Instructions for the task ::
Look through the entries below and extract exactly the lines from the one containing "-- ==== Sys2Proof/Machine/Vats.lean" through the one containing "let e := pourElems", ends included.

Data extracts ::

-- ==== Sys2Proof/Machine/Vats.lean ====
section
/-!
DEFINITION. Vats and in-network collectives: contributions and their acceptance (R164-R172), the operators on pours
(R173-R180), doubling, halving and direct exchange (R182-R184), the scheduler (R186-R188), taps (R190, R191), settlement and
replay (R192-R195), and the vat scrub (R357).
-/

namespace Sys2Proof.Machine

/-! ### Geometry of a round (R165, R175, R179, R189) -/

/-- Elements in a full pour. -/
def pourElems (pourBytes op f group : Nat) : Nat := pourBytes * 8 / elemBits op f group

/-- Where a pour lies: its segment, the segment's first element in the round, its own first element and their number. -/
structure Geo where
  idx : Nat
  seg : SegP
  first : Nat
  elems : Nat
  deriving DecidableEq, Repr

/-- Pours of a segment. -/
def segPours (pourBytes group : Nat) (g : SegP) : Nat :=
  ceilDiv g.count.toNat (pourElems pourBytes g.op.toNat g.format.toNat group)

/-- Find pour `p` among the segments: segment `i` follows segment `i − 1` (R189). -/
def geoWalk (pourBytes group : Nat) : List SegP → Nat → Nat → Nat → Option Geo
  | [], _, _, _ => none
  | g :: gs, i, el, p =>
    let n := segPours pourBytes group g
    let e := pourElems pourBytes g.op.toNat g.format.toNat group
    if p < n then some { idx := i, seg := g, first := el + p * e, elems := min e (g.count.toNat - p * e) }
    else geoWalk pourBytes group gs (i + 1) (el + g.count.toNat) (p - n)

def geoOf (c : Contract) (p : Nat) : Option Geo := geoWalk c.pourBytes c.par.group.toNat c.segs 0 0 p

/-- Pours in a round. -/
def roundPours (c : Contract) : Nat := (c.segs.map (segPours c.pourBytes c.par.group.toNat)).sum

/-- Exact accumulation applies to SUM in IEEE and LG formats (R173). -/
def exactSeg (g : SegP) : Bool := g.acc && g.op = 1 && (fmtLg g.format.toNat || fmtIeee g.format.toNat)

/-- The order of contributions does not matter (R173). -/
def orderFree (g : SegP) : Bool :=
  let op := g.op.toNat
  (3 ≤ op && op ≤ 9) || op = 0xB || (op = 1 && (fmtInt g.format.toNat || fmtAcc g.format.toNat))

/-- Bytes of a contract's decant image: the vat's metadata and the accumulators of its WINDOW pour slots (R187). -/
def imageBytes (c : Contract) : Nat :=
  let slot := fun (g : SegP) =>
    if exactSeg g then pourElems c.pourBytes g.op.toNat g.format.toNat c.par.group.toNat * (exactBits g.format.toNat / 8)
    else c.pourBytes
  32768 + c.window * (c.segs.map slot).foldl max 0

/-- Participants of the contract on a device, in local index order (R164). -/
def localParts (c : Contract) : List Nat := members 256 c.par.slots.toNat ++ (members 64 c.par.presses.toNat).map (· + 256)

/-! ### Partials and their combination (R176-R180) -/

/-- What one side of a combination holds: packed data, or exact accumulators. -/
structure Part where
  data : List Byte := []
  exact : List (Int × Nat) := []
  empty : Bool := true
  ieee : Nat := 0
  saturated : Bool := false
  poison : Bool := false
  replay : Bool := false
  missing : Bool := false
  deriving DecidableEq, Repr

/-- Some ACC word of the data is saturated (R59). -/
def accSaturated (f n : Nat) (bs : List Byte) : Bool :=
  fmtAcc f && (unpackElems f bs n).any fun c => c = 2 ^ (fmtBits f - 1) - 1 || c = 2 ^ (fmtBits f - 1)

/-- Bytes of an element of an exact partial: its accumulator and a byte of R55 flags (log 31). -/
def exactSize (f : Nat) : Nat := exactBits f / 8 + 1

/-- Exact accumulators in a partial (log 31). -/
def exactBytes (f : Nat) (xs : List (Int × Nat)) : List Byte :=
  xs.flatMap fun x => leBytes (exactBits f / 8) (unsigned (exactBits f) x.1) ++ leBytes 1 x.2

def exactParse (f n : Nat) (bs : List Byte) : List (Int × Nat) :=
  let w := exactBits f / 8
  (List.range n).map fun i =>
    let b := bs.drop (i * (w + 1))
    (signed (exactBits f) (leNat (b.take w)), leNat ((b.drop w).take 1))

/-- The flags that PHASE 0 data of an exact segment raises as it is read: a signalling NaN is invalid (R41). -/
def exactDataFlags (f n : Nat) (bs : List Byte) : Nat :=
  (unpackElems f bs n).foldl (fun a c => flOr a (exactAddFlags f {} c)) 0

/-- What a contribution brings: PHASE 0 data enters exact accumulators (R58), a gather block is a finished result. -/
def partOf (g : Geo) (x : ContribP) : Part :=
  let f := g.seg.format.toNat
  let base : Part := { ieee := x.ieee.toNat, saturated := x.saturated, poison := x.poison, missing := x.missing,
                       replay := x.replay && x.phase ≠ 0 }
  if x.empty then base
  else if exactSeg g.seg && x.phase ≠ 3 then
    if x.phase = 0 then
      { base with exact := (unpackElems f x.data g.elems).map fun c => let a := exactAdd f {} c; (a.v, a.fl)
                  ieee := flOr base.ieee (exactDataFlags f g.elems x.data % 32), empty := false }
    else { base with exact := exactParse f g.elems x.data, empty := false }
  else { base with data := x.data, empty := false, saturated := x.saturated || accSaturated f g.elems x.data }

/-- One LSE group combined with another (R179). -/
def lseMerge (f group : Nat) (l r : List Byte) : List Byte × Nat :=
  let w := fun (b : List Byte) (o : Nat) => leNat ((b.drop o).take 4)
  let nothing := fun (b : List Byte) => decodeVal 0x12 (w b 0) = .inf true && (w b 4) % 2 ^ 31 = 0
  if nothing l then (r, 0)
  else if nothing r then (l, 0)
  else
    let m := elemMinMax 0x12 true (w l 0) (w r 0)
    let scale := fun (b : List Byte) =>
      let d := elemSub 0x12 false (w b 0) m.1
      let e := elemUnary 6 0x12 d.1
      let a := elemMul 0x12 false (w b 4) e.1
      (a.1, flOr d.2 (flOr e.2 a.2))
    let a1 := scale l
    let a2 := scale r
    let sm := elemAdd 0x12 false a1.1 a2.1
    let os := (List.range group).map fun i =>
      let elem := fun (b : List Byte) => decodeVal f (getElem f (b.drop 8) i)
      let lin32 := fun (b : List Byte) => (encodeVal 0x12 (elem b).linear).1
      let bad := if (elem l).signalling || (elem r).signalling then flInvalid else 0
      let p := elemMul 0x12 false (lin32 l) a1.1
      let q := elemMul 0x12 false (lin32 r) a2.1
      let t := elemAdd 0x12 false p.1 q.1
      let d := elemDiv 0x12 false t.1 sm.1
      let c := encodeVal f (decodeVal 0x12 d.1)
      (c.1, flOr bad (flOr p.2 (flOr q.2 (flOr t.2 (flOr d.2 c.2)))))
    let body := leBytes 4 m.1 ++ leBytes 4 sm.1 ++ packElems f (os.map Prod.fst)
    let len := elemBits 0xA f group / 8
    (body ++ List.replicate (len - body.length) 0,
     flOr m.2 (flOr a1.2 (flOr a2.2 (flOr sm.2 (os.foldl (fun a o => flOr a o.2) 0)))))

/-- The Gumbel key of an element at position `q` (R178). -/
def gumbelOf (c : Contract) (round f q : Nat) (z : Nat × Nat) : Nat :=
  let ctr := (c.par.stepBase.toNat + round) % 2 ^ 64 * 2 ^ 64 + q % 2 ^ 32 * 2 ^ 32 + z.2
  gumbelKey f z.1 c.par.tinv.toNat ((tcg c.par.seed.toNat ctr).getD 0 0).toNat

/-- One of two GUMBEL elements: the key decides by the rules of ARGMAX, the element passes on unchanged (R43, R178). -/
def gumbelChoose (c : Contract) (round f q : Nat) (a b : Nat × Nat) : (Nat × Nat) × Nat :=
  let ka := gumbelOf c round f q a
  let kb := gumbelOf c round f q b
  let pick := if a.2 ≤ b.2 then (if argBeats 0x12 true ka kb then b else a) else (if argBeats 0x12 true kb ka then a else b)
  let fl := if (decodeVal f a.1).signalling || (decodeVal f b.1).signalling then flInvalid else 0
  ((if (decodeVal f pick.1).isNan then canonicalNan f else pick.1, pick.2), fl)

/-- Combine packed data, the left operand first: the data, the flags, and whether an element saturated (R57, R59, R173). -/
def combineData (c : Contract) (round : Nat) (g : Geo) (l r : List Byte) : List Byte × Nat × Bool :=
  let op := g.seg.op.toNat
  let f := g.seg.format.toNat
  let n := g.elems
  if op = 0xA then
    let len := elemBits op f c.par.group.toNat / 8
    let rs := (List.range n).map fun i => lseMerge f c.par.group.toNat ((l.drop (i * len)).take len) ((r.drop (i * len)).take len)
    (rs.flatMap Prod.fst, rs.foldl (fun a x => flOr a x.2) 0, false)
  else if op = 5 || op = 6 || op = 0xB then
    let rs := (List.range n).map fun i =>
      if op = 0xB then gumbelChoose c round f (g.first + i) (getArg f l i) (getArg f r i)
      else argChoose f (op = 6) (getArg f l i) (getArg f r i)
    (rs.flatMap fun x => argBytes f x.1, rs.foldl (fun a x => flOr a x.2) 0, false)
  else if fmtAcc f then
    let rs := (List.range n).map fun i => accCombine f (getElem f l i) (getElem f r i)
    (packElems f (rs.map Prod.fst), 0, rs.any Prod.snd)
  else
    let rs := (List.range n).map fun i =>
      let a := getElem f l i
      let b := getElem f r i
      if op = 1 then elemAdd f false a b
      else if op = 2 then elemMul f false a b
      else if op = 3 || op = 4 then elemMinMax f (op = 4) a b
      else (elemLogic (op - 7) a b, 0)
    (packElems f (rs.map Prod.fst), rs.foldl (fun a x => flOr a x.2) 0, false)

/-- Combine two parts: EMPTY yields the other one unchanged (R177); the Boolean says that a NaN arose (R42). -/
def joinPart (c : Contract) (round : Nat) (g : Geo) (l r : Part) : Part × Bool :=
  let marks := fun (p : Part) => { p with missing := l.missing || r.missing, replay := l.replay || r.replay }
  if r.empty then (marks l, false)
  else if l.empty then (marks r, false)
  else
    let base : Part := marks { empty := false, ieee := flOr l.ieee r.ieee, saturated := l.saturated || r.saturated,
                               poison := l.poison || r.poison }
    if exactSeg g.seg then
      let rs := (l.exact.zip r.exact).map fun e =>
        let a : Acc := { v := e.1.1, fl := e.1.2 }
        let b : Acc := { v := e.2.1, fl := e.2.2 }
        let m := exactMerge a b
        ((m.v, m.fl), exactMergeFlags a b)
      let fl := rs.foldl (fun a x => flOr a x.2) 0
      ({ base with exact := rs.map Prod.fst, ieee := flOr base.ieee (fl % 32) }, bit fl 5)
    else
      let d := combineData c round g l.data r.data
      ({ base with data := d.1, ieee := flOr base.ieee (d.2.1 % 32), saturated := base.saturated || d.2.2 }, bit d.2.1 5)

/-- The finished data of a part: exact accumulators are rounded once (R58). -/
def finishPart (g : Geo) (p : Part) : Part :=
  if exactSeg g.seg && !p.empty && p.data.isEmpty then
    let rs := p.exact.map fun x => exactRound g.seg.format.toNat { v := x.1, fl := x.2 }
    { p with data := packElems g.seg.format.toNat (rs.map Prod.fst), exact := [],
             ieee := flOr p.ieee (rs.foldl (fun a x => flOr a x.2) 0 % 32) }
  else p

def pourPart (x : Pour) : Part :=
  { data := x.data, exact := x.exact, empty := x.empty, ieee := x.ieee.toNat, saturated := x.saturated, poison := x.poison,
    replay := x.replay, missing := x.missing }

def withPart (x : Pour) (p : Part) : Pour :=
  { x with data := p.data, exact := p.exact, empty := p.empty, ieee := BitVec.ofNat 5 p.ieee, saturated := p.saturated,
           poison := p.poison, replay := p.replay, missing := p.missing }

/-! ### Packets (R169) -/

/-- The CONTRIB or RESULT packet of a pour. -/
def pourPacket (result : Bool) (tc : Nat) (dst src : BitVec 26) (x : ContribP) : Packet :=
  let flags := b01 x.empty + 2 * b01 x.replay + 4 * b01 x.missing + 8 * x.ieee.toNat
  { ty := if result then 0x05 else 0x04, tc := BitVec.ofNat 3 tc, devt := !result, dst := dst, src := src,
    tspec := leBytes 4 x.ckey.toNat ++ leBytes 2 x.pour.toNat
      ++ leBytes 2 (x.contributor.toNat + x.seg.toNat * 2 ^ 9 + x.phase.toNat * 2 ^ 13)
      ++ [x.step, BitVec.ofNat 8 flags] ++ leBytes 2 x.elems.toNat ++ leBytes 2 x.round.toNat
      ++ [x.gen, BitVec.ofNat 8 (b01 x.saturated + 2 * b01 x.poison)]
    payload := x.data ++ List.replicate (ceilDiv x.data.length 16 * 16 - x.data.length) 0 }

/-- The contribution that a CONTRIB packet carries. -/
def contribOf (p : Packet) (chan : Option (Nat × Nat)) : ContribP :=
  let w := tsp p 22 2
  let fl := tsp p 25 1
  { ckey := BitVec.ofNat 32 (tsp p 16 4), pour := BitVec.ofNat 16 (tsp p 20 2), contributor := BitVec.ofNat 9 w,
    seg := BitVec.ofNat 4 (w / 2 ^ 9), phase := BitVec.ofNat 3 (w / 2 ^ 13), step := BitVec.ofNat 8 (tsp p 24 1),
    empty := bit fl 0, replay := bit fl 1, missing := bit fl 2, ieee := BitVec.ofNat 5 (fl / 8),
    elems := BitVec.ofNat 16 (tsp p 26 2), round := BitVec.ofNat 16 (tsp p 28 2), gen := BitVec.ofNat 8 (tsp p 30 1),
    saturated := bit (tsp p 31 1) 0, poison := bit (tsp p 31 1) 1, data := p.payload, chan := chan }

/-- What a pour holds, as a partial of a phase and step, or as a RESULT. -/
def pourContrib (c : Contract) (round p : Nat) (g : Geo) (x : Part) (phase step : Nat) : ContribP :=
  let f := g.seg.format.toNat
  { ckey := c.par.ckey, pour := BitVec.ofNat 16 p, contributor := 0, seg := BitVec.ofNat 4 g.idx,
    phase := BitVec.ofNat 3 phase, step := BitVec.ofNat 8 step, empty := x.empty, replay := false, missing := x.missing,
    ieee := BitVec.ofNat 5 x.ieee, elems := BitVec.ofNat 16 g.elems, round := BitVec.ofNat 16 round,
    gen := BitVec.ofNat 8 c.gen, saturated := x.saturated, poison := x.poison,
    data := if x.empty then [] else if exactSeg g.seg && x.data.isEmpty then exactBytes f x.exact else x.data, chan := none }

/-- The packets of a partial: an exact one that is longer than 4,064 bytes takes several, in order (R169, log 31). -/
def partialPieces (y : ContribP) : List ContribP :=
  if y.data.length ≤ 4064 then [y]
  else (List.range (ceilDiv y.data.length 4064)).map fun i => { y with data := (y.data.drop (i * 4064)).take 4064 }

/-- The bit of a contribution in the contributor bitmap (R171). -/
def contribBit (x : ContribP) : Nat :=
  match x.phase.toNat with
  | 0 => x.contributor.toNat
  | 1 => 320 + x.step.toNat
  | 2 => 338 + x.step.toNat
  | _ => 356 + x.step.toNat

...

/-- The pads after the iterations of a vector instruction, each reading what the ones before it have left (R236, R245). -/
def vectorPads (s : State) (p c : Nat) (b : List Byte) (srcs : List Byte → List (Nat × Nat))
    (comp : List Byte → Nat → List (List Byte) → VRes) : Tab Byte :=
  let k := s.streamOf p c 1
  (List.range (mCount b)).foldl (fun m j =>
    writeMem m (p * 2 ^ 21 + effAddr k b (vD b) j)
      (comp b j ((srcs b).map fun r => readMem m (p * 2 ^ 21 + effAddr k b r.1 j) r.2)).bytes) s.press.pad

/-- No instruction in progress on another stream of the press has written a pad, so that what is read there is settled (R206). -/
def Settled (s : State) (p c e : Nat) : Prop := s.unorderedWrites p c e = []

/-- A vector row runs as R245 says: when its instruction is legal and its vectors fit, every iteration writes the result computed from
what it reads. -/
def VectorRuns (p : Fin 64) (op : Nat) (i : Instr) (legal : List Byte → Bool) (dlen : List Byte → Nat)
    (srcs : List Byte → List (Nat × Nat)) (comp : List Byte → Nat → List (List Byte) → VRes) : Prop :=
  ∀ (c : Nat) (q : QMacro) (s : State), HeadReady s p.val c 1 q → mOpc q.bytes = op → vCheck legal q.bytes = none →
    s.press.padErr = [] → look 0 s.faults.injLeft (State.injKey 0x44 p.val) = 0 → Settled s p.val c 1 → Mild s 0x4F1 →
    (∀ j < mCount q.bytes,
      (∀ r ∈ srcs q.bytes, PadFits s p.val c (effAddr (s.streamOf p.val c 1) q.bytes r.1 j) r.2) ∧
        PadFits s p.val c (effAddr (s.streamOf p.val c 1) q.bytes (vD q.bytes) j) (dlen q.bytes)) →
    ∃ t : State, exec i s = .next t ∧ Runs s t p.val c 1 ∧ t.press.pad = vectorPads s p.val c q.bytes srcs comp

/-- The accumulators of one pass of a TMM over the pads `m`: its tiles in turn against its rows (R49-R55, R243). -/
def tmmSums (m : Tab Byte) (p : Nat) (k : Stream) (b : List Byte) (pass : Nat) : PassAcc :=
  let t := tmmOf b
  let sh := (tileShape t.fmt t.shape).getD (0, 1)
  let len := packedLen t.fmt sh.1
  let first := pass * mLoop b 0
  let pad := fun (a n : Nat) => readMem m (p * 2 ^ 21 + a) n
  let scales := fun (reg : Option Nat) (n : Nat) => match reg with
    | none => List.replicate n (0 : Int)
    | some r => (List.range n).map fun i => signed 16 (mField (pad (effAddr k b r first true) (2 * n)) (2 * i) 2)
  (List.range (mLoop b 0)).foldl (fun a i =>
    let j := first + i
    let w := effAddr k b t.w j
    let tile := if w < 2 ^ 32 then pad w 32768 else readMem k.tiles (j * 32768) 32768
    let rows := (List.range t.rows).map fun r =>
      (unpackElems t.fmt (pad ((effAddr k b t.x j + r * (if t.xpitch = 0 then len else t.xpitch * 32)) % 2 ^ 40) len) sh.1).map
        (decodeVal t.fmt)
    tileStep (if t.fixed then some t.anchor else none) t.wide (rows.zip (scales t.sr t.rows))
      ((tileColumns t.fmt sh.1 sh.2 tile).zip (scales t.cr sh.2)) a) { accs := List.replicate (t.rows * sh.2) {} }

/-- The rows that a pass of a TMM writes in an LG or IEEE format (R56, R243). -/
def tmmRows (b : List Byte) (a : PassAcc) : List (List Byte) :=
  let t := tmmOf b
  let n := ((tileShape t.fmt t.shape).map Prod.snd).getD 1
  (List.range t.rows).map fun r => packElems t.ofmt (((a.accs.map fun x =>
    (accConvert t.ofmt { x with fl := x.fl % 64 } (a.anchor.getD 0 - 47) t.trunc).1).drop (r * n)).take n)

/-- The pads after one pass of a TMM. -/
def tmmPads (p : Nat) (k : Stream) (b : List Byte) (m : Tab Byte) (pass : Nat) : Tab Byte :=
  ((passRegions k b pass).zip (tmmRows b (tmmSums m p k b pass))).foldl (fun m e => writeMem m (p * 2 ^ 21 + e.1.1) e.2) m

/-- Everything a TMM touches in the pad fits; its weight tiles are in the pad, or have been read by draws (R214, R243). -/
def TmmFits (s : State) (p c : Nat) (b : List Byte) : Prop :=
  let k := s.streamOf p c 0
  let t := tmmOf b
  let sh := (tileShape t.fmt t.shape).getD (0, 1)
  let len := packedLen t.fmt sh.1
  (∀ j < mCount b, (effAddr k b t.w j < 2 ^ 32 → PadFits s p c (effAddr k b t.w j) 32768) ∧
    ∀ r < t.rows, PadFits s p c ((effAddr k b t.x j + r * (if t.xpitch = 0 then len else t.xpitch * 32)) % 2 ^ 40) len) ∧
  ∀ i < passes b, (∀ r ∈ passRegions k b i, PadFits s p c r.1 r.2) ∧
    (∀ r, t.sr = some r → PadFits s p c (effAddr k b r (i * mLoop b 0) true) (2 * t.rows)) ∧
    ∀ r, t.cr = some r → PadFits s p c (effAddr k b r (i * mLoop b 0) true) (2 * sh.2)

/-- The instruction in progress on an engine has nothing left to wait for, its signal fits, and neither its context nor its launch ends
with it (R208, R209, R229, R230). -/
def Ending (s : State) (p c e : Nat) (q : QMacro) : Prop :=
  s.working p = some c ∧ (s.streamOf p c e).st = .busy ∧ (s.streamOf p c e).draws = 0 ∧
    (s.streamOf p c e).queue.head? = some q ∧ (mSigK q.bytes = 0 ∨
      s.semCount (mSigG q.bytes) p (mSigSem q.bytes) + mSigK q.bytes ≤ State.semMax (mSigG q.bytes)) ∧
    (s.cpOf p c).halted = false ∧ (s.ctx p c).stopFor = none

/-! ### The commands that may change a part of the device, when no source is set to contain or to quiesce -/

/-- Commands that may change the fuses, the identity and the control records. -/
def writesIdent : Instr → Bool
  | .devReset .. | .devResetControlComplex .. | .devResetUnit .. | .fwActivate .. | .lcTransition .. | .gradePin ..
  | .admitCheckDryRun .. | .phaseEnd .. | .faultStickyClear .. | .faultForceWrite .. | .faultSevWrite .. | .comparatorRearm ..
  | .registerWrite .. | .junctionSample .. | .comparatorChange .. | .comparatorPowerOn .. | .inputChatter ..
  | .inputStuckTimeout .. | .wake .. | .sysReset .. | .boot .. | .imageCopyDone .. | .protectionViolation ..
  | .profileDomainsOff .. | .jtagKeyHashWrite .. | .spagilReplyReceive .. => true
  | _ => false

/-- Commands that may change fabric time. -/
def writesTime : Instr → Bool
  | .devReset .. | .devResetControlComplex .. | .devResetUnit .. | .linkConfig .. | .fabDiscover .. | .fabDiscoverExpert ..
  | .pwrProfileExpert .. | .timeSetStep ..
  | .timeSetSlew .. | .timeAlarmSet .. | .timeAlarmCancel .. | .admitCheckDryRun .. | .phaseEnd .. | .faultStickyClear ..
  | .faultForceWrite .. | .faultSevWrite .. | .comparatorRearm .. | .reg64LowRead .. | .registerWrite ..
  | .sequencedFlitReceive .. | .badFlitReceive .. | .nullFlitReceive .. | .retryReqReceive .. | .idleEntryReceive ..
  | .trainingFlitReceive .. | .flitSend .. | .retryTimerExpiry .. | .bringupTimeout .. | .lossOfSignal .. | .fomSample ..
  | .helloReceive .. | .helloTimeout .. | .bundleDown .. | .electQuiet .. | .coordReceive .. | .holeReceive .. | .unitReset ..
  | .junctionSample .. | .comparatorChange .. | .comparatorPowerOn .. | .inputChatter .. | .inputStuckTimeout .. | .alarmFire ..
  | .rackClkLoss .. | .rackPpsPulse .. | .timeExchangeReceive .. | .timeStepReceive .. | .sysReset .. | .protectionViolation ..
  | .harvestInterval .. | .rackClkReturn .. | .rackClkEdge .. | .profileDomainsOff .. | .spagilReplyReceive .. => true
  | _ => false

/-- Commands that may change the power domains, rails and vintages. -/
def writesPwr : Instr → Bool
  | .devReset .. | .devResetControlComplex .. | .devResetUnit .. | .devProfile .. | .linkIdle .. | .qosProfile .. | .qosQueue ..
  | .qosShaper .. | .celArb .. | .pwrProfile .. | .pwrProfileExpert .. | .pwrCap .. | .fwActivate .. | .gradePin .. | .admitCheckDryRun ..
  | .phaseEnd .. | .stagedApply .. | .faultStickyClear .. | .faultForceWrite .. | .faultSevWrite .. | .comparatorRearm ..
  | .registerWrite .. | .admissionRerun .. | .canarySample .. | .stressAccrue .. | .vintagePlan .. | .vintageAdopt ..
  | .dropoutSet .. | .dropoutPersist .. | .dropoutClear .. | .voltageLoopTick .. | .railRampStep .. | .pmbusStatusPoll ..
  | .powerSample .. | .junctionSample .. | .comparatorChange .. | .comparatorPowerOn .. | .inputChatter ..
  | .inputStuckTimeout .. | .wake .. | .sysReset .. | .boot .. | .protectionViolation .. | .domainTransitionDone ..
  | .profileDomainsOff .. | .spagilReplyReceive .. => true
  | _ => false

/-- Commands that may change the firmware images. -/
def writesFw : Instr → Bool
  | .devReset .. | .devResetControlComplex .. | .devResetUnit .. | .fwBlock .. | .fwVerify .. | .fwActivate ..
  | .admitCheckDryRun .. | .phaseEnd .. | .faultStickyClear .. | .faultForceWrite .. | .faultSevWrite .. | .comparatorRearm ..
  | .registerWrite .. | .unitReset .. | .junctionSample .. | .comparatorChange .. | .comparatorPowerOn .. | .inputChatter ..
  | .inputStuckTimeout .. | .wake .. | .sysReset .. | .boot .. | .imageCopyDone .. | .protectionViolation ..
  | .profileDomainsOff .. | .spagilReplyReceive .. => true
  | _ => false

Solution for this problem ::
-- ==== Sys2Proof/Machine/Vats.lean ====
section
/-!
DEFINITION. Vats and in-network collectives: contributions and their acceptance (R164-R172), the operators on pours
(R173-R180), doubling, halving and direct exchange (R182-R184), the scheduler (R186-R188), taps (R190, R191), settlement and
replay (R192-R195), and the vat scrub (R357).
-/

namespace Sys2Proof.Machine

/-! ### Geometry of a round (R165, R175, R179, R189) -/

/-- Elements in a full pour. -/
def pourElems (pourBytes op f group : Nat) : Nat := pourBytes * 8 / elemBits op f group

/-- Where a pour lies: its segment, the segment's first element in the round, its own first element and their number. -/
structure Geo where
  idx : Nat
  seg : SegP
  first : Nat
  elems : Nat
  deriving DecidableEq, Repr

/-- Pours of a segment. -/
def segPours (pourBytes group : Nat) (g : SegP) : Nat :=
  ceilDiv g.count.toNat (pourElems pourBytes g.op.toNat g.format.toNat group)

/-- Find pour `p` among the segments: segment `i` follows segment `i − 1` (R189). -/
def geoWalk (pourBytes group : Nat) : List SegP → Nat → Nat → Nat → Option Geo
  | [], _, _, _ => none
  | g :: gs, i, el, p =>
    let n := segPours pourBytes group g
    let e := pourElems pourBytes g.op.toNat g.format.toNat group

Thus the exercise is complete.